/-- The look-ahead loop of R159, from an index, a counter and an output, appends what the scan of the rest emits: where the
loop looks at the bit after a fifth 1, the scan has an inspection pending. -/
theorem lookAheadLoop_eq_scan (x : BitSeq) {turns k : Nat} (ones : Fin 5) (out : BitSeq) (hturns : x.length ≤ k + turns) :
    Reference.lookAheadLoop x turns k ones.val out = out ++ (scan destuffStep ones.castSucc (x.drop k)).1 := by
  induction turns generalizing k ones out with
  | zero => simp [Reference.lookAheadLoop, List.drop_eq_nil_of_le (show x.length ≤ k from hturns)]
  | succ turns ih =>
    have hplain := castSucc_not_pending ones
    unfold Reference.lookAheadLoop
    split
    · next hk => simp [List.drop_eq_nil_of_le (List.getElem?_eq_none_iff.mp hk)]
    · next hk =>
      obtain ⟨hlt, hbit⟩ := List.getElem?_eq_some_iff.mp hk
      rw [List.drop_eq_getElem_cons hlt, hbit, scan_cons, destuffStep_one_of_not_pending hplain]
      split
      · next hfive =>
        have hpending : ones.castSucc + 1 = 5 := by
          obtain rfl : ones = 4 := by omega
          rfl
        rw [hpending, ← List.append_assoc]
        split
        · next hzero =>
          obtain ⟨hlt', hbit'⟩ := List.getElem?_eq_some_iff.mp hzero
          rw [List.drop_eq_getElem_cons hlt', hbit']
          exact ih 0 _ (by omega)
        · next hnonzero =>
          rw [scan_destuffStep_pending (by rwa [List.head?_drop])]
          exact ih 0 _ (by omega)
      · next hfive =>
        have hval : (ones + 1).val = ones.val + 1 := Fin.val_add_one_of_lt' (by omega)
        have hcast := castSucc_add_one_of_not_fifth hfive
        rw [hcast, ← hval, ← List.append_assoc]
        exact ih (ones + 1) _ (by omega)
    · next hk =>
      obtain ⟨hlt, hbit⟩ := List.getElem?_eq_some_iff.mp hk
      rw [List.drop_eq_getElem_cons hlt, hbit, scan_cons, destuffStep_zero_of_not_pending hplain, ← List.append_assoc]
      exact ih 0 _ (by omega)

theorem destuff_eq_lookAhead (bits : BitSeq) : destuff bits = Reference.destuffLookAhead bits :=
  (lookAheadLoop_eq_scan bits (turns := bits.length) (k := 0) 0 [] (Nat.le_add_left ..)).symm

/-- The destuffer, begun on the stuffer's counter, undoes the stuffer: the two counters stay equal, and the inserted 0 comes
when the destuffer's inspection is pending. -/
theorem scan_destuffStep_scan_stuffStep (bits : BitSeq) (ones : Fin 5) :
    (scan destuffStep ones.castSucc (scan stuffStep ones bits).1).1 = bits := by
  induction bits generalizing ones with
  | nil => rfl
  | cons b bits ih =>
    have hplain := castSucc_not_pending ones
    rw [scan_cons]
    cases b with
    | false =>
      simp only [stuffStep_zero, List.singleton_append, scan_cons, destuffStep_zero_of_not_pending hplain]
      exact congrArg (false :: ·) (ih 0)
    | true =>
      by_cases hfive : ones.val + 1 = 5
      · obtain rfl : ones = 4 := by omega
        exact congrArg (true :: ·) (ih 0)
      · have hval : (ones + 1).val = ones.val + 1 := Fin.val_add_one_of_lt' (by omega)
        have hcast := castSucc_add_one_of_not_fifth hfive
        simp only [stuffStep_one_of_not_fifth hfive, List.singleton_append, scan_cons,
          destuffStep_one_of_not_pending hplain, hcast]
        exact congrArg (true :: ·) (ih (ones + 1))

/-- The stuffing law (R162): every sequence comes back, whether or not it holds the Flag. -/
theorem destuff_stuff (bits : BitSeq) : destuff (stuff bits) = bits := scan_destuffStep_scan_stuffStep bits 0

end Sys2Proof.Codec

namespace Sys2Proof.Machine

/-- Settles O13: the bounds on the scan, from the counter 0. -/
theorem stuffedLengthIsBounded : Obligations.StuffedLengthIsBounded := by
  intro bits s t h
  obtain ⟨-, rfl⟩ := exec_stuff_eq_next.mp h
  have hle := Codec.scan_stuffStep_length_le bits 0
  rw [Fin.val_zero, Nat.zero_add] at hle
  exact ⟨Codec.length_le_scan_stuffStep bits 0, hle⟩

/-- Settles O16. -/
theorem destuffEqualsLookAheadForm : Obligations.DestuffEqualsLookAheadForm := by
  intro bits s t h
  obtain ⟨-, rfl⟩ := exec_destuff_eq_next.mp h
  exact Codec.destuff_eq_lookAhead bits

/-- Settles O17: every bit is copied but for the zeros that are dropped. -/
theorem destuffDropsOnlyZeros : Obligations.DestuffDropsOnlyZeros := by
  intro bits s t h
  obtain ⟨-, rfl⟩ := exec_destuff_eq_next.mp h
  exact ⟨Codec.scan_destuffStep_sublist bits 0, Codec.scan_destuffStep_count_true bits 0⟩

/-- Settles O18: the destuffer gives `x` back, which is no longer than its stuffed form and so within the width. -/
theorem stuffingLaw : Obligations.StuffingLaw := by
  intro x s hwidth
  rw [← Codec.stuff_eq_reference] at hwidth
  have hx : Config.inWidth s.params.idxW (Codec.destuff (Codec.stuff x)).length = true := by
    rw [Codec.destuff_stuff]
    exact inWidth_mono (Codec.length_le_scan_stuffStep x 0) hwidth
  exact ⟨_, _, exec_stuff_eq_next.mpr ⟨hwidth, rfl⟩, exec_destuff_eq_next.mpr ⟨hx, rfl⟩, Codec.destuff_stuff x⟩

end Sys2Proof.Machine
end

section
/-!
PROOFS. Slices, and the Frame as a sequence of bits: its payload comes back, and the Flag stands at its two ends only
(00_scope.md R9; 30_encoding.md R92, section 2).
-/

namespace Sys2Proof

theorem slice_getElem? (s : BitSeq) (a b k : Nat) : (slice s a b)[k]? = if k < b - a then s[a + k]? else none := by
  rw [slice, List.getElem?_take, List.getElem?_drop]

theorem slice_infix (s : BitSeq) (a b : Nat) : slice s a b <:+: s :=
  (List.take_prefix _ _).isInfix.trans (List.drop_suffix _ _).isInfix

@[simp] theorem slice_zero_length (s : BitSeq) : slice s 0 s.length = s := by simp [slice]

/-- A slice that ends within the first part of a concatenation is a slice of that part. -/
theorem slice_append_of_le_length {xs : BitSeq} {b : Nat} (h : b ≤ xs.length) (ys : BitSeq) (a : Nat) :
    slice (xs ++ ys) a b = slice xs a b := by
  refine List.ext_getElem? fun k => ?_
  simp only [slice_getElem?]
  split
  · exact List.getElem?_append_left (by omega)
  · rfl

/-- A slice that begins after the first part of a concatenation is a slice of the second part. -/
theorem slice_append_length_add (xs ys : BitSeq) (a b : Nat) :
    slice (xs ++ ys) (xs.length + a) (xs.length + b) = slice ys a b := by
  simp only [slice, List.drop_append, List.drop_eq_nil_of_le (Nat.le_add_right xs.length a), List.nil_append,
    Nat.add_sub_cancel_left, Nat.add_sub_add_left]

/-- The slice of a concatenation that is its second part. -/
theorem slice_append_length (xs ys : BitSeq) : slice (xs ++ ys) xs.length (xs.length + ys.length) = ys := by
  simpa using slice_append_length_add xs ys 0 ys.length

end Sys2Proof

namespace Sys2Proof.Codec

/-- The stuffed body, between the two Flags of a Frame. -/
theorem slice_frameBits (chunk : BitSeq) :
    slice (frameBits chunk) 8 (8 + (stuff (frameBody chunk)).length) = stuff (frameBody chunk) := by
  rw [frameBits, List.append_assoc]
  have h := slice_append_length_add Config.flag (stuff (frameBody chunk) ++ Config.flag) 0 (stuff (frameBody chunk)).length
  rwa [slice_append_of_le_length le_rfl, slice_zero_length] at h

-------

When the word "hzero" occurs in a line above, list that line.

        · next hzero =>
          obtain ⟨hlt', hbit'⟩ := List.getElem?_eq_some_iff.mp hzero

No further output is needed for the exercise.